Page:Maupassant - Les Sœurs Rondoli.djvu/20

La bibliothèque libre.
Cette page a été validée par deux contributeurs.

— « Les voyageurs pour l’express de Nice, Vintimille, en voiture ! criait l’employé. »

Il fallait remonter. Notre voisine mangeait une orange. Décidément, elle n’était pas d’allure distinguée. Elle avait son mouchoir sur ses genoux ; et sa manière d’arracher la peau dorée, d’ouvrir la bouche pour saisir les quartiers entre ses lèvres, de cracher les pépins par la portière, révélaient toute une éducation commune d’habitudes et de gestes.

Elle semblait d’ailleurs plus grinchue que jamais, et elle avalait rapidement son fruit avec un air de fureur tout à fait drôle.

Paul la dévorait du regard, cherchant ce qu’il fallait faire pour éveiller son attention, pour remuer sa curiosité.

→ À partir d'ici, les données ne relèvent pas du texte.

-- ==== Sys2Proof/Laws/Bytes.lean ====
section
/-! SUPPORT. Big-endian octet strings: the machine's reader and writer are those of R12, and undo each other. -/

namespace Sys2Proof.Machine

set_option Elab.async false

theorem beNat_acc (bytes : List Byte) (acc : Nat) :
    bytes.foldl (fun acc b => acc * 256 + b.toNat) acc = acc * 256 ^ bytes.length + bigEndian bytes := by
  induction bytes generalizing acc with
  | nil => simp [bigEndian]
  | cons b rest ih => simp only [List.foldl_cons, ih, bigEndian, List.length_cons]; ring

/-- The machine reads big-endian strings (R12). -/
theorem beNat_eq (bytes : List Byte) : beNat bytes = bigEndian bytes := by
  simp [beNat, beNat_acc]

theorem bigEndian_lt (bytes : List Byte) : bigEndian bytes < 256 ^ bytes.length := by
  induction bytes with
  | nil => simp [bigEndian]
  | cons b rest ih =>
    simp only [bigEndian, List.length_cons, pow_succ]
    have := b.isLt
    nlinarith

theorem bigEndian_append (a b : List Byte) : bigEndian (a ++ b) = bigEndian a * 256 ^ b.length + bigEndian b := by
  induction a with
  | nil => simp [bigEndian]
  | cons x rest ih => simp only [List.cons_append, bigEndian, ih, List.length_append, pow_add]; ring

/-- The machine writes big-endian strings (R12). -/
theorem beBytes_eq (n v : Nat) : beBytes n v = bigEndianBytes n v := by
  induction n generalizing v with
  | zero => rfl
  | succ n ih =>
    rw [beBytes, ih, bigEndianBytes, bigEndianBytes, List.range_succ, List.map_append]
    congr 1
    · apply List.map_congr_left
      intro k hk
      rw [List.mem_range] at hk
      rw [Nat.div_div_eq_div_mul, ← pow_succ', show n - 1 - k + 1 = n + 1 - 1 - k by omega]
    · simp

@[simp] theorem beBytes_length (n v : Nat) : (beBytes n v).length = n := by simp [beBytes_eq, bigEndianBytes]

/-- What is written in n bytes is read back. -/
theorem bigEndian_beBytes (n v : Nat) (h : v < 256 ^ n) : bigEndian (beBytes n v) = v := by
  induction n generalizing v with
  | zero => simp [beBytes, bigEndian]; simp at h; omega
  | succ n ih =>
    rw [beBytes, bigEndian_append, ih _ (by rw [Nat.div_lt_iff_lt_mul (by omega), ← pow_succ]; exact h)]
    simp [bigEndian]; omega

/-- Bytes just written are read back. -/
theorem memRead_memWrite (s : State) (a : Nat) (bytes : List Byte) :
    memRead (memWrite s a bytes) a bytes.length = bytes := by
  apply List.ext_getElem (by simp)
  intro k h1 h2
  rw [memRead_getElem, readByte_memWrite, if_pos (by omega)]
  simp [h2]

end Sys2Proof.Machine
end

Et il se remit à causer avec moi, donnant jour à une procession d’idées distinguées, citant familièrement des noms connus. Elle ne prenait nullement garde à ses efforts.

On passa Fréjus, Saint-Raphaël. Le train courait dans ce jardin, dans ce paradis des roses, dans ce bois d’orangers et de citronniers épanouis qui portent en même temps leurs bouquets blancs et leurs fruits d’or, dans ce royaume des parfums, dans cette patrie des fleurs, sur ce rivage admirable qui va de Marseille à Gênes.